[Saved entries]
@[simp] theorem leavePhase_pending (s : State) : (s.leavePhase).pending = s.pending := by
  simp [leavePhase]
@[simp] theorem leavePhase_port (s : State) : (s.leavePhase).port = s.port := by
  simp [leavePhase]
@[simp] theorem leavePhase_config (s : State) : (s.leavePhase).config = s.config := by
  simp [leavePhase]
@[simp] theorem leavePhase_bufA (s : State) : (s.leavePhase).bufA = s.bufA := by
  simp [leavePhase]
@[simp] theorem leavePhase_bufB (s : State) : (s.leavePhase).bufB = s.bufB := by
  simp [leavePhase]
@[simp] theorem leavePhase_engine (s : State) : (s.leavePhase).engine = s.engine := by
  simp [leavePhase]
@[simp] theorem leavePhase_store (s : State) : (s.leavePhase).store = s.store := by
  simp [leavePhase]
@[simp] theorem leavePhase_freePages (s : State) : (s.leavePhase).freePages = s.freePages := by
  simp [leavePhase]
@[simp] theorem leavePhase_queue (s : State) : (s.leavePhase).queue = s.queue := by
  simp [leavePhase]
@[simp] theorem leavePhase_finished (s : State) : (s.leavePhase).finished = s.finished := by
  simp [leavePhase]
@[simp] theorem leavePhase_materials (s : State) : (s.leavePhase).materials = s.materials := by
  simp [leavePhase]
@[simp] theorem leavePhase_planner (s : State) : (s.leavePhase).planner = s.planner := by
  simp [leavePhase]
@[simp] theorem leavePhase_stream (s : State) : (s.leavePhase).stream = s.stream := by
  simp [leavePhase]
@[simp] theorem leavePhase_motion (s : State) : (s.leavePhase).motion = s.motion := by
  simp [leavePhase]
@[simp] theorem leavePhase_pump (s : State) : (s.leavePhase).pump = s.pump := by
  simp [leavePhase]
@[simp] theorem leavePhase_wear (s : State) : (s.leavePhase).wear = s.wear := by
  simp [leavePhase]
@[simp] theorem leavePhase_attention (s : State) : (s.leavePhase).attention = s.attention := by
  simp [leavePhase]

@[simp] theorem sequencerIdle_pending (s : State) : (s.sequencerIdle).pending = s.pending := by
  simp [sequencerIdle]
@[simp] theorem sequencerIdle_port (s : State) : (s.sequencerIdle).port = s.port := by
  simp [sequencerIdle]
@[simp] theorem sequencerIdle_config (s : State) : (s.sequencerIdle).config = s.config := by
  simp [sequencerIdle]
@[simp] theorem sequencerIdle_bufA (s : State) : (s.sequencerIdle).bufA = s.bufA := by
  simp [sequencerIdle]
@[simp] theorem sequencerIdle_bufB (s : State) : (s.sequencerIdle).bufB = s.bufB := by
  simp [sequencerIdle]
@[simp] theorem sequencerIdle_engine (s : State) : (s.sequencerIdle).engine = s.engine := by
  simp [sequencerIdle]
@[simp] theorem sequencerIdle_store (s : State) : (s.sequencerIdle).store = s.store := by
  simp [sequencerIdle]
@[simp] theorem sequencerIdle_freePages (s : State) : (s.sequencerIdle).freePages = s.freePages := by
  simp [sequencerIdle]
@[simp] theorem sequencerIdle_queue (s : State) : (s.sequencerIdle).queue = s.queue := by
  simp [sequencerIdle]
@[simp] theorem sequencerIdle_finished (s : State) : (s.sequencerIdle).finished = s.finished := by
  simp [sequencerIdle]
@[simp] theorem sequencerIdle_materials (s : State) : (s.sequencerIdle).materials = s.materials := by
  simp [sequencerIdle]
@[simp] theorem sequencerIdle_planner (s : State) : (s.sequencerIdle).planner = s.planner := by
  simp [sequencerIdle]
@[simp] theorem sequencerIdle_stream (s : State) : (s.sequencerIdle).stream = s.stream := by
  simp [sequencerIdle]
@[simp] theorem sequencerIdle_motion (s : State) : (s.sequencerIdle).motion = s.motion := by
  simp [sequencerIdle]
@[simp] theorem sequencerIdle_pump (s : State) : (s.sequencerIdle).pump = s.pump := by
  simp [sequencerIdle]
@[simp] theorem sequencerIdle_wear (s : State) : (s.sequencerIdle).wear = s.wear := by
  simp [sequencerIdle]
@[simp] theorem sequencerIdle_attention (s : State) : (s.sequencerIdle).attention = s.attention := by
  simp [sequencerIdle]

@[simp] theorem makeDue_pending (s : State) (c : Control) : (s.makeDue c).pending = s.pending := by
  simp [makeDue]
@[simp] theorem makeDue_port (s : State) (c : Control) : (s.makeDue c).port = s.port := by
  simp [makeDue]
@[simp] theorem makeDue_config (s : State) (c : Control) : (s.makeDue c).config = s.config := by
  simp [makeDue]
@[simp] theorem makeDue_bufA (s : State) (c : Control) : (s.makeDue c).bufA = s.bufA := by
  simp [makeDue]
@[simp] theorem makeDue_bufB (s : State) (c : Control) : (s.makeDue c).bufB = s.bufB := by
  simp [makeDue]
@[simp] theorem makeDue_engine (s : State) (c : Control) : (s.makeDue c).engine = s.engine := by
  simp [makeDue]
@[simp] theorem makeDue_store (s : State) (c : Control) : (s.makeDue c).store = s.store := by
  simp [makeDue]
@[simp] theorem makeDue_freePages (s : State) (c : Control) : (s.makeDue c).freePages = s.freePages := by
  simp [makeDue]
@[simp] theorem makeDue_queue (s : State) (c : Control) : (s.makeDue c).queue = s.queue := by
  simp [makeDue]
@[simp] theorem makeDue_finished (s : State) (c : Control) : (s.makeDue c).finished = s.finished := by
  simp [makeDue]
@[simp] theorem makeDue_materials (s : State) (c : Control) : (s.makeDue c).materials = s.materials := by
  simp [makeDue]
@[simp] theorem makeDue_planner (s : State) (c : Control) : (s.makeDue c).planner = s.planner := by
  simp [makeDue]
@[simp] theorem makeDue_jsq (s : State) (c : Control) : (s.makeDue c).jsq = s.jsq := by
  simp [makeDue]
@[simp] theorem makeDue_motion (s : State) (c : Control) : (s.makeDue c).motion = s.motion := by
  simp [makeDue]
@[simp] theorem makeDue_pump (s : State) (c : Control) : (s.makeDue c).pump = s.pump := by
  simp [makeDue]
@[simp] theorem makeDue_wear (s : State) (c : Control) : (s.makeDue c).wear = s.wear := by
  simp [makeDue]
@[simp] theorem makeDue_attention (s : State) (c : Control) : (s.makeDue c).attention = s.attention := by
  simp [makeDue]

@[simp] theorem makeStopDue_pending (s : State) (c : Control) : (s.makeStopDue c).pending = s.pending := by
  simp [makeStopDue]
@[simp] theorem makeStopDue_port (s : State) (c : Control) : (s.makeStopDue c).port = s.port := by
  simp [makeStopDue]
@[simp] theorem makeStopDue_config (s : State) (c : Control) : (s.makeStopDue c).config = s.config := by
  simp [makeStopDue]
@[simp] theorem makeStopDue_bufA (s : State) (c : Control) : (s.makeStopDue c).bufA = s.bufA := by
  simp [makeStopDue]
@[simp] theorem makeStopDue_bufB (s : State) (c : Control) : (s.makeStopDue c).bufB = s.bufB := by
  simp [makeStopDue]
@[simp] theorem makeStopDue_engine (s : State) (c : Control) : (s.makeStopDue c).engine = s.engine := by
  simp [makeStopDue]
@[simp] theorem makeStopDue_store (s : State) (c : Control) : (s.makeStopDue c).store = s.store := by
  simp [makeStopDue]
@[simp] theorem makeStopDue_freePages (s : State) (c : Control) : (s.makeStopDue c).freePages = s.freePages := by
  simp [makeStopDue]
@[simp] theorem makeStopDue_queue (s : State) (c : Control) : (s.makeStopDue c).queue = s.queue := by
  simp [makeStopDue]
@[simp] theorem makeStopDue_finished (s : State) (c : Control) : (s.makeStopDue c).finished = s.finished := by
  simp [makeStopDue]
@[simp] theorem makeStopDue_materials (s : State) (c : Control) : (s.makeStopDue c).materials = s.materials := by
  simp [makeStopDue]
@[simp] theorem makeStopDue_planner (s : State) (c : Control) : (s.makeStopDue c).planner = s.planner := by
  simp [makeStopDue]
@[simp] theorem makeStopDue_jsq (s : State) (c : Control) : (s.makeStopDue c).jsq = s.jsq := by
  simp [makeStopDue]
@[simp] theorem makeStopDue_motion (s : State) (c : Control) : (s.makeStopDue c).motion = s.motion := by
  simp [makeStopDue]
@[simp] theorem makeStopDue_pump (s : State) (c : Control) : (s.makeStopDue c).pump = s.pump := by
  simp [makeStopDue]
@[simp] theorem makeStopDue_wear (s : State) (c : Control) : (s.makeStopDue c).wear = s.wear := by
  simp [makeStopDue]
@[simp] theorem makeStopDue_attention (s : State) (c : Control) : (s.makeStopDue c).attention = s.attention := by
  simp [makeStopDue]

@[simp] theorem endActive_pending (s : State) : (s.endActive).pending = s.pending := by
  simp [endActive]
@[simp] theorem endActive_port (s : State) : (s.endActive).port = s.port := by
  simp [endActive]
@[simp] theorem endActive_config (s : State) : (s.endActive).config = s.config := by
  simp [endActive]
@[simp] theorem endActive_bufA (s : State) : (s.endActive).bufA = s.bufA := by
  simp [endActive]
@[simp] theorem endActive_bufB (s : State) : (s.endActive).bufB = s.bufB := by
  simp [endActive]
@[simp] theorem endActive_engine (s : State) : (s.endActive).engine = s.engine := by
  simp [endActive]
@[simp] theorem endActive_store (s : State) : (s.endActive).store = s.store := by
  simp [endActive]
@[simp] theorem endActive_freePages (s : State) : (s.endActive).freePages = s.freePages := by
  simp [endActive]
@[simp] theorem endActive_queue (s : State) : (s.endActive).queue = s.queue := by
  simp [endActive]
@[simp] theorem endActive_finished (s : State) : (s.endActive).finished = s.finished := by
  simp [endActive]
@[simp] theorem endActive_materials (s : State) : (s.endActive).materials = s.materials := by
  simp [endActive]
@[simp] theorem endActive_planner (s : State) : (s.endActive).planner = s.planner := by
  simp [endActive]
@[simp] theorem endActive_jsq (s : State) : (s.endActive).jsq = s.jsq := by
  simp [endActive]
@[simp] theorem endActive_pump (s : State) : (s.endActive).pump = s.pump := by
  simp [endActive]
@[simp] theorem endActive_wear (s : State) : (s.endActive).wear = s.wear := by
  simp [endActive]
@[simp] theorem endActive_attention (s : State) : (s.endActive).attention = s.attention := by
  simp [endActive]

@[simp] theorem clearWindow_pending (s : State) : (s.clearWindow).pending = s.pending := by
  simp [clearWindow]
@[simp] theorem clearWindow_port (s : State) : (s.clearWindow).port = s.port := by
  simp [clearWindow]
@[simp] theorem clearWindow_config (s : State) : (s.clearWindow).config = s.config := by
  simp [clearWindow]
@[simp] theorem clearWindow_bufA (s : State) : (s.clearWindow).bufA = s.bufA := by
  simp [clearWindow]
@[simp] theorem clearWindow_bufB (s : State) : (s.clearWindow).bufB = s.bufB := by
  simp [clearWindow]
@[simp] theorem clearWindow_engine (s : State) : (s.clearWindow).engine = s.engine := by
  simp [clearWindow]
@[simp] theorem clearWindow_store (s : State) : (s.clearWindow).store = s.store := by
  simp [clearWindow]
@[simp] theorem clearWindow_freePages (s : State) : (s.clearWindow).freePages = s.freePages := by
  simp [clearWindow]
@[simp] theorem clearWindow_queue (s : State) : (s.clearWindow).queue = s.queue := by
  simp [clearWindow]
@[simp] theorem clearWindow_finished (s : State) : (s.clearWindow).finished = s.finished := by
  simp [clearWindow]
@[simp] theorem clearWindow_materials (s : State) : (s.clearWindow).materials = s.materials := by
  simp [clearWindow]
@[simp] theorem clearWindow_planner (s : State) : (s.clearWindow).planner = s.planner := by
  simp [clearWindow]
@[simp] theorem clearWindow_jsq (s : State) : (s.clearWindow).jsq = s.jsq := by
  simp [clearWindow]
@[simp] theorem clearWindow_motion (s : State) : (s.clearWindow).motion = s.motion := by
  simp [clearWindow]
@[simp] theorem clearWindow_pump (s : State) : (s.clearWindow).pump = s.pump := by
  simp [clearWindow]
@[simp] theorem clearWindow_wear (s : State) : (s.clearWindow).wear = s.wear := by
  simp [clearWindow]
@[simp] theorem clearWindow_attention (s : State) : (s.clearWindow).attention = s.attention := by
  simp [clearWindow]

• Task statement
Scan the data above for the word "engine", then copy every line that holds it.

• Response below
@[simp] theorem leavePhase_engine (s : State) : (s.leavePhase).engine = s.engine := by
@[simp] theorem sequencerIdle_engine (s : State) : (s.sequencerIdle).engine = s.engine := by
@[simp] theorem makeDue_engine (s : State) (c : Control) : (s.makeDue c).engine = s.engine := by
@[simp] theorem makeStopDue_engine (s : State) (c : Control) : (s.makeStopDue c).engine = s.engine := by
@[simp] theorem endActive_engine (s : State) : (s.endActive).engine = s.engine := by
@[simp] theorem clearWindow_engine (s : State) : (s.clearWindow).engine = s.engine := by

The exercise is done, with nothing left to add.